WORK ITEM >> The output should be the records themselves, given again exactly.

----

/-- An EXPLICIT pointer names a cue of the list, a set latch holds the next cue, and during the power-on load there is
neither (R90, R91, R94). -/
def State.PointerSound (s : State) : Prop :=
  (∀ n, s.seq.pointer = some n → (findCue s.store.cues n).isSome = true)
    ∧ (∀ n, s.seq.latch = some n → nextCue s = some n)
    ∧ (s.loading = true → s.seq.pointer = none ∧ s.seq.latch = none)

/-- The stop states in which no beat is committed and no click starts (R156). -/
def StopSt.quiet : StopSt → Bool
  | .held | .stopped | .rebuilding | .ready => true
  | .run | .holding _ | .countIn _ => false

/-- In a quiet stop state the clock neither counts in nor runs and no burst waits to start; while a hold drains the clock
is FROZEN (R156, R158, R159). -/
def State.StopSound (s : State) : Prop :=
  (s.stop.st.quiet = true → s.clock.st.beats = false ∧ drained s = true)
    ∧ (s.stop.st = .holding .draining → s.clock.st = .frozen)

/-- A station that is not ONLINE holds nothing: every slot EMPTY, nothing selected, outstanding, held or in progress. -/
def Station.Bare (st : Station) : Prop :=
  (∀ sl ∈ st.slots, sl.st = .empty) ∧ st.selected = .none ∧ st.outLoad = none ∧ st.outSelect = none
    ∧ st.selectPlace = none ∧ st.loadPlace = none ∧ st.preload = false ∧ st.switch = none ∧ st.silence = false

/-- A slot is LOADING exactly when it is the target of the station's outstanding LOAD (R115). -/
def Station.LoadingAgrees (st : Station) : Prop :=
  ∀ j (h : j < st.slots.length), st.slots[j].st = .loading ↔ (st.outLoad.map (·.slot)) = some (j + 1)

/-- No two slots that are not EMPTY hold the same patch id, a slot marked STALE has given up its own unless it is LOADING, and
the patch of the cold load in the LOAD place is held by no slot (R119, R120, R123). -/
def Station.SlotsDistinct (st : Station) : Prop :=
  (st.slots.Pairwise fun a b => ∀ p ∈ a.patch, ¬(a.carries p = true ∧ b.carries p = true))
    ∧ (∀ sl ∈ st.slots, sl.stale = true → sl.patch ≠ none → sl.st = .loading)
    ∧ ∀ p ∈ st.loadPlace, ∀ sl ∈ st.slots, sl.holds p = false

/-- Slot `k` is RESIDENT; the number is that of a slot. -/
def Station.Resident (st : Station) (k : Nat) : Prop := 1 ≤ k ∧ k ≤ st.slots.length ∧ (st.slot k).st = .resident

/-- The slots that the outstanding frames and the selection name: the LOAD's is one of the table, the SELECT's and the
selected one are RESIDENT (R115, R116, R121). -/
def Station.TargetsResident (st : Station) : Prop :=
  (∀ o ∈ st.outLoad, 1 ≤ o.slot ∧ o.slot ≤ st.slots.length) ∧ (∀ o ∈ st.outSelect, st.Resident o.slot)
    ∧ ∀ k, st.selected = .slot k → st.Resident k

/-- The place of the switch `w` in progress (R123, R124): a held SELECT stands in the SELECT place and an outstanding one is
that of the station, each for a RESIDENT slot that holds the patch; the slot that a WAIT switch waits for is LOADING with it;
and a cold load stands in the LOAD place. -/
def Station.StageHeld (st : Station) (w : Switch) : Prop :=
  match w.stage with
  | .selectHeld k => st.selectPlace = some k ∧ st.Resident k ∧ (st.slot k).holds w.patch = true
  | .selecting k => st.outSelect.map (·.slot) = some k ∧ (st.slot k).holds w.patch = true
  | .loading k => 1 ≤ k ∧ k ≤ st.slots.length ∧ (st.slot k).st = .loading ∧ (st.slot k).patch = some w.patch
  | .coldHeld => st.loadPlace = some w.patch

/-- The switch in progress has its place, and nothing stands in the SELECT and the LOAD place but for it; an excluded station
has none (R112, R123, R124). -/
def Station.SwitchPlaced (st : Station) : Prop :=
  (∀ w ∈ st.switch, st.StageHeld w)
    ∧ (∀ k ∈ st.selectPlace, ∃ w, st.switch = some w ∧ w.stage = .selectHeld k)
    ∧ (∀ p ∈ st.loadPlace, ∃ w, st.switch = some w ∧ w.stage = .coldHeld)
    ∧ (st.excluded = true → st.switch = none)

----

WRITTEN RESPONSE >>
/-- An EXPLICIT pointer names a cue of the list, a set latch holds the next cue, and during the power-on load there is
neither (R90, R91, R94). -/
def State.PointerSound (s : State) : Prop :=
  (∀ n, s.seq.pointer = some n → (findCue s.store.cues n).isSome = true)
    ∧ (∀ n, s.seq.latch = some n → nextCue s = some n)
    ∧ (s.loading = true → s.seq.pointer = none ∧ s.seq.latch = none)

/-- The stop states in which no beat is committed and no click starts (R156). -/
def StopSt.quiet : StopSt → Bool
  | .held | .stopped | .rebuilding | .ready => true
  | .run | .holding _ | .countIn _ => false

/-- In a quiet stop state the clock neither counts in nor runs and no burst waits to start; while a hold drains the clock
is FROZEN (R156, R158, R159). -/
def State.StopSound (s : State) : Prop :=
  (s.stop.st.quiet = true → s.clock.st.beats = false ∧ drained s = true)
    ∧ (s.stop.st = .holding .draining → s.clock.st = .frozen)

/-- A station that is not ONLINE holds nothing: every slot EMPTY, nothing selected, outstanding, held or in progress. -/
def Station.Bare (st : Station) : Prop :=
  (∀ sl ∈ st.slots, sl.st = .empty) ∧ st.selected = .none ∧ st.outLoad = none ∧ st.outSelect = none
    ∧ st.selectPlace = none ∧ st.loadPlace = none ∧ st.preload = false ∧ st.switch = none ∧ st.silence = false

/-- A slot is LOADING exactly when it is the target of the station's outstanding LOAD (R115). -/
def Station.LoadingAgrees (st : Station) : Prop :=
  ∀ j (h : j < st.slots.length), st.slots[j].st = .loading ↔ (st.outLoad.map (·.slot)) = some (j + 1)

/-- No two slots that are not EMPTY hold the same patch id, a slot marked STALE has given up its own unless it is LOADING, and
the patch of the cold load in the LOAD place is held by no slot (R119, R120, R123). -/
def Station.SlotsDistinct (st : Station) : Prop :=
  (st.slots.Pairwise fun a b => ∀ p ∈ a.patch, ¬(a.carries p = true ∧ b.carries p = true))
    ∧ (∀ sl ∈ st.slots, sl.stale = true → sl.patch ≠ none → sl.st = .loading)
    ∧ ∀ p ∈ st.loadPlace, ∀ sl ∈ st.slots, sl.holds p = false

/-- Slot `k` is RESIDENT; the number is that of a slot. -/
def Station.Resident (st : Station) (k : Nat) : Prop := 1 ≤ k ∧ k ≤ st.slots.length ∧ (st.slot k).st = .resident

/-- The slots that the outstanding frames and the selection name: the LOAD's is one of the table, the SELECT's and the
selected one are RESIDENT (R115, R116, R121). -/
def Station.TargetsResident (st : Station) : Prop :=
  (∀ o ∈ st.outLoad, 1 ≤ o.slot ∧ o.slot ≤ st.slots.length) ∧ (∀ o ∈ st.outSelect, st.Resident o.slot)
    ∧ ∀ k, st.selected = .slot k → st.Resident k

/-- The place of the switch `w` in progress (R123, R124): a held SELECT stands in the SELECT place and an outstanding one is
that of the station, each for a RESIDENT slot that holds the patch; the slot that a WAIT switch waits for is LOADING with it;
and a cold load stands in the LOAD place. -/
def Station.StageHeld (st : Station) (w : Switch) : Prop :=
  match w.stage with
  | .selectHeld k => st.selectPlace = some k ∧ st.Resident k ∧ (st.slot k).holds w.patch = true
  | .selecting k => st.outSelect.map (·.slot) = some k ∧ (st.slot k).holds w.patch = true
  | .loading k => 1 ≤ k ∧ k ≤ st.slots.length ∧ (st.slot k).st = .loading ∧ (st.slot k).patch = some w.patch
  | .coldHeld => st.loadPlace = some w.patch

/-- The switch in progress has its place, and nothing stands in the SELECT and the LOAD place but for it; an excluded station
has none (R112, R123, R124). -/
def Station.SwitchPlaced (st : Station) : Prop :=
  (∀ w ∈ st.switch, st.StageHeld w)
    ∧ (∀ k ∈ st.selectPlace, ∃ w, st.switch = some w ∧ w.stage = .selectHeld k)
    ∧ (∀ p ∈ st.loadPlace, ∃ w, st.switch = some w ∧ w.stage = .coldHeld)
    ∧ (st.excluded = true → st.switch = none)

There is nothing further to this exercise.